Budget 2017: After demonetisation, a carrot by way of banking transaction tax on 1 Feb? - Firstpost
Firstpost

Budget 2017: After demonetisation, a carrot by way of banking transaction tax on 1 Feb?


Listening to Narendra Modi's speech to NRIs in Japan last week, many would have wondered if the prime minister is not in touch with what is happening back home. His joke about people not having money to conduct weddings in the family, coming across in particular as insensitive.

Since his return, the NDA government has tried to get its act together. Micro ATMs have been deployed in semi-rural areas and the limits for withdrawal have been increased. To check on cash hoarding, incredible India is turning into indelible India, with the ink that is used to check voter fraud in elections being used on the fingers. A terrible move in terms of optics and messaging and is annoying citizens to no end.

That the BJP is invested in this big ticket move is obvious from the manner in which Amit Shah is reportedly supervising the nuts and bolts of 'Operation Demonetisation'. If there is anyone in the political establishment who perhaps has an inkling of Modi's mind, it is Shah.

File image of Prime Minister Narendra Modi. PTI

File image of Prime Minister Narendra Modi. PTI

Speaking in Goa on Sunday, Modi indicated that demonetisation is only the first step in the anti-black money conveyor belt. And that post 30 December, many more financial surgical strikes would continue. That will most likely be on jewellery and the benaami land deals, where most of the black money is parked. Aadhaar seeding of revenue data of agricultural lands and property tax data would be used to weed out the benaami holders, by linking their assets to their PAN card.

All this is going to essentially line the exchequer and will filter down in terms of more social welfare benefits for the poor. But what is in it for you and me, the Form 16 salaried middle class, for who the queue in front of the bank and the ATM have become a home away from home in the last one week.

Admittedly, things have not gone according to Modi's plan. The Finance Ministry and RBI have goofed up in estimating the scale of operations that were needed to roll out the new currency to the public. With most ATMs running dry and people suffering from 'withdrawal symptoms', India is looking like a state running helter-skelter. The immediate priority would be to get things under control, even as a parallel political slug fest plays out in Parliament.

The reason Modi went for demonetisation first instead of say, scrutiny of land deals was to get public mood on his side. Nothing excites a human being and an Indian in particular, than to give him the feeling that Modi will get the rupee from the rich into your pocket. That job is not yet done and Modi has another 42 days to win his fellow Indians over.

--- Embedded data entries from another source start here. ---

/-- What a next state of any instruction can be. -/
theorem exec_did {i : Instr} {s t : State} (h : exec i s = .next t) : Did s t i := by
  cases i with
  | configure ps ebs ts => exact execConfigure_did h
  | readStatus =>
    refine exchange_did (chk := none) (header := [0x05]) (p := .read 1) (c := .readStatus) (o := none)
      (fun m => if m.1 then { code := .ok, status := some (m.2.getD 0 0) } else { code := .transportError })
      rfl (.inl ⟨rfl, rfl⟩) (.inl ⟨.inl rfl, rfl⟩) (by decide) (by simp) (fun m => ?_) (by simp [mayChangeFlash]) (by simp)
      ?_ h
    · cases m.1 <;> simp
    · rw [readStatusProc, Call.bind_assoc]
      exact Call.bind_reply _ _ fun m s => by simp only [Call.bind_done]; split <;> rfl
  | isBusy =>
    refine exchange_did (chk := none) (header := [0x05]) (p := .read 1) (c := .readStatus) (o := none)
      (fun m => { code := .ok, busy := some (!m.1 || busyBit (m.2.getD 0 0)) })
      rfl (.inl ⟨rfl, rfl⟩) (.inl ⟨.inl rfl, rfl⟩) (by decide) (by simp) (fun m => by simp) (by simp [mayChangeFlash])
      (by simp) ?_ h
    rw [isBusyProc, readStatusProc, Call.bind_assoc, Call.bind_assoc]
    exact Call.bind_reply _ _ fun m s => rfl
  | writeEnable =>
    refine exchange_did (chk := none) (header := [0x06]) (p := .none) (c := .writeEnable) (o := none)
      (fun m => { code := foldedCode m.1 })
      rfl (.inl rfl) (.inl ⟨.inr (.inl rfl), rfl⟩) (by decide) (by simp) (fun m => ?_) (by simp [mayChangeFlash]) (by simp)
      ?_ h
    · cases hm : m.1 <;> simp [foldedCode]
    · rw [writeEnableProc, Call.bind_assoc]
      exact Call.bind_reply _ _ fun m s => rfl
  | identify =>
    refine exchange_did (chk := none) (header := [0x9F]) (p := .read 3) (c := .readJedecId) (o := none)
      (fun m => if !m.1 then { code := .transportError } else if !plausible m.2 then { code := .implausibleId }
        else { code := .ok, id := some (decodeId (m.2.getD 0 0) (m.2.getD 1 0) (m.2.getD 2 0)) })
      rfl (.inr (.inl ⟨rfl, rfl⟩)) (.inl ⟨.inr (.inr (.inl rfl)), rfl⟩) (by decide) (by simp) (fun m => ?_)
      (by simp [mayChangeFlash]) (by simp) ?_ h
    · cases m.1 <;> cases plausible m.2 <;> simp
    · exact Call.bind_reply _ _ fun m s => by split <;> [rfl; split <;> rfl]
  | read a n =>
    refine exchange_did (chk := checkRead s.geom a.toNat n.toNat) (header := 0x03 :: addrBytes24 (wireAddr a))
      (p := .read n.toNat) (c := .readData) (o := some (wireAddr a))
      (fun m => if m.1 then { code := .ok, rbuf := some m.2 } else { code := .transportError })
      (decodeHeader_encodeHeader .c7 .readData (wireAddr a)) (.inr (.inr rfl))
      (.inl ⟨.inr (.inr (.inr ⟨_, rfl⟩)), rfl⟩) (by decide) (fun r hr => by rw [checkRead_code hr]; decide) (fun m => ?_)
      (by simp [mayChangeFlash]) (by simp) ?_ h
    · cases m.1 <;> simp
    · congr 1
      funext u
      exact Call.bind_reply _ _ fun m s => by split <;> rfl
  | eraseBlock a =>
    exact gated_did (c := .eraseBlock) (p := .none) (chk := fun s => checkErase s.geom a.toNat) (by decide)
      (fun r hr => by rcases checkErase_code hr with rfl | rfl <;> decide) (.inr (.inr rfl)) (fun hc => ⟨rfl, rfl, hc⟩) h
  | eraseAll =>
    exact gated_did (c := .eraseChip) (p := .none) (chk := fun _ => none) (by decide) (by simp) (.inr (.inl rfl)) (fun hc => ⟨rfl, rfl⟩) h
  | program a buf =>
    exact gated_did (c := .programPage) (p := .write buf) (chk := fun s => checkProgram s.geom a.toNat buf.length) (by decide)
      (fun r hr => by rcases checkProgram_code hr with rfl | rfl <;> decide) rfl (fun hc => ⟨rfl, rfl, hc⟩) h
  | reserved9 => exact illegalOp_did h
  | reserved10 => exact illegalOp_did h
  | reserved11 => exact illegalOp_did h
  | reserved12 => exact illegalOp_did h
  | reserved13 => exact illegalOp_did h
  | reserved14 => exact illegalOp_did h
  | reserved15 => exact illegalOp_did h
  | wireWriteEnable =>
    exact lone_did (p := .none) (reply := fun _ => { code := .ok }) (c := .writeEnable) (o := none) rfl (.inl rfl) (.inl ⟨.inr (.inl rfl), rfl⟩) (fun _ => rfl) rfl h
  | wireWriteDisable rest => exact deviceOnly_did rfl h
  | wireReadStatus =>
    exact lone_did (p := .read 1) (reply := fun rs => { code := .ok, status := some (rs.getD 0 0) }) (c := .readStatus) (o := none) rfl (.inl ⟨rfl, rfl⟩) (.inl ⟨.inl rfl, rfl⟩) (fun _ => rfl) rfl h
  | wireWriteStatus rest => exact deviceOnly_did rfl h
  | wireReadData a n =>
    exact lone_did (p := .read n.toNat) (reply := fun rs => { code := .ok, rbuf := some rs })
      (decodeHeader_encodeHeader .c7 .readData a) (.inr (.inr rfl))
      (.inl ⟨.inr (.inr (.inr ⟨_, rfl⟩)), rfl⟩) (fun _ => rfl) rfl h
  | wireReadDataFast rest => exact deviceOnly_did rfl h
  | wireReadDataFastDual rest => exact deviceOnly_did rfl h
  | wireProgramPage a data =>
    exact lone_did (p := .write data) (reply := fun _ => { code := .ok })
      (decodeHeader_encodeHeader .c7 .programPage a) rfl (.inr ⟨rfl, rfl⟩) (fun _ => rfl) rfl h
  | wireEraseSector rest => exact deviceOnly_did rfl h
  | wireEraseBlock a =>
    exact lone_did (p := .none) (reply := fun _ => { code := .ok })
      (decodeHeader_encodeHeader .c7 .eraseBlock a) (.inr (.inr rfl)) (.inr ⟨rfl, rfl⟩) (fun _ => rfl) rfl h
  | wireEraseChip =>
    exact lone_did (p := .none) (reply := fun _ => { code := .ok })
      (decodeHeader_encodeHeader .c7 .eraseChip 0) (.inr (.inl rfl)) (.inr ⟨rfl, rfl⟩) (fun _ => rfl) rfl h
  | wireEraseChipAlt =>
    exact lone_did (p := .none) (reply := fun _ => { code := .ok })
      (decodeHeader_encodeHeader .x60 .eraseChip 0) (.inr (.inl rfl)) (.inr ⟨rfl, rfl⟩) (fun _ => rfl) rfl h
  | wirePowerDown rest => exact deviceOnly_did rfl h
  | wirePowerUp rest => exact deviceOnly_did rfl h
  | wireReadJedecId =>
    exact lone_did (p := .read 3) (reply := fun rs => { code := .ok, rbuf := some rs }) (c := .readJedecId) (o := none) rfl (.inr (.inl ⟨rfl, rfl⟩)) (.inl ⟨.inr (.inr (.inl rfl)), rfl⟩)
      (fun _ => rfl) rfl h

end Sys2Proof.Machine
end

If demonetisation and the other measures that will follow can achieve the desired results of bringing in even one third of the black money into the legal system, Modi's purpose would be largely served. It is a tall order. The second step to follow would be to seen as visibly passing on the benefits to the common man.

Depending on the results of the drive till 30 December, one of the very drastic options before Modi could be to scrap income tax from 2017-18 and replace it with Banking Transaction Tax (BTT) from 1 April, 2017. If done, this will be the biggest financial decision since 1991. In one stroke, it will excite the huge Indian middle class. On the face of it, there won't be an incentive to deal in cash any more and every transaction can be shown in the books. Dealing with corruption in the I-T department will also be a thing of the past.

With BTT imposed, it will bring that many more people into a different kind of informal tax net. Revenue generated from income tax was Rs 2.86 lakh crore in 2015-16 and the BTT with a wider base could start replacing it. Besides, revenue can also be generated as they are now, through a more transparent auction of coal and spectrum. A win-win situation for both the government and the people.

Yes, there will be that section of people who do not fall under the tax bracket now and will not like being subjected to a BTT. The poor who were encouraged to open bank accounts under the Jan Dhan Yojna too would resent having been trapped by a tax net. Modi will have to particularly look at how to ensure the poorest of the poor do not feel aggrieved.

In terms of consumer behaviour, this will also lead to a reduction of high value consumption because there would be no more black money to splurge on unnecessary stuff. It will end up making the economy more honest. With no tax burden, there will be more savings by households, which would find its way into investments.

But this comes with a huge risk baggage. If it does not work out, India's economy could simply collapse. A safer carrot for Arun Jaitley to offer would be to adjust the tax slabs and lower rates significantly in order to give more concessions to the salaried class and keep it happy.

This financial year's Union Budget is going to be presented on a different date — 1 February, 2017 instead of on the last day of February. It will be a much anticipated financial document.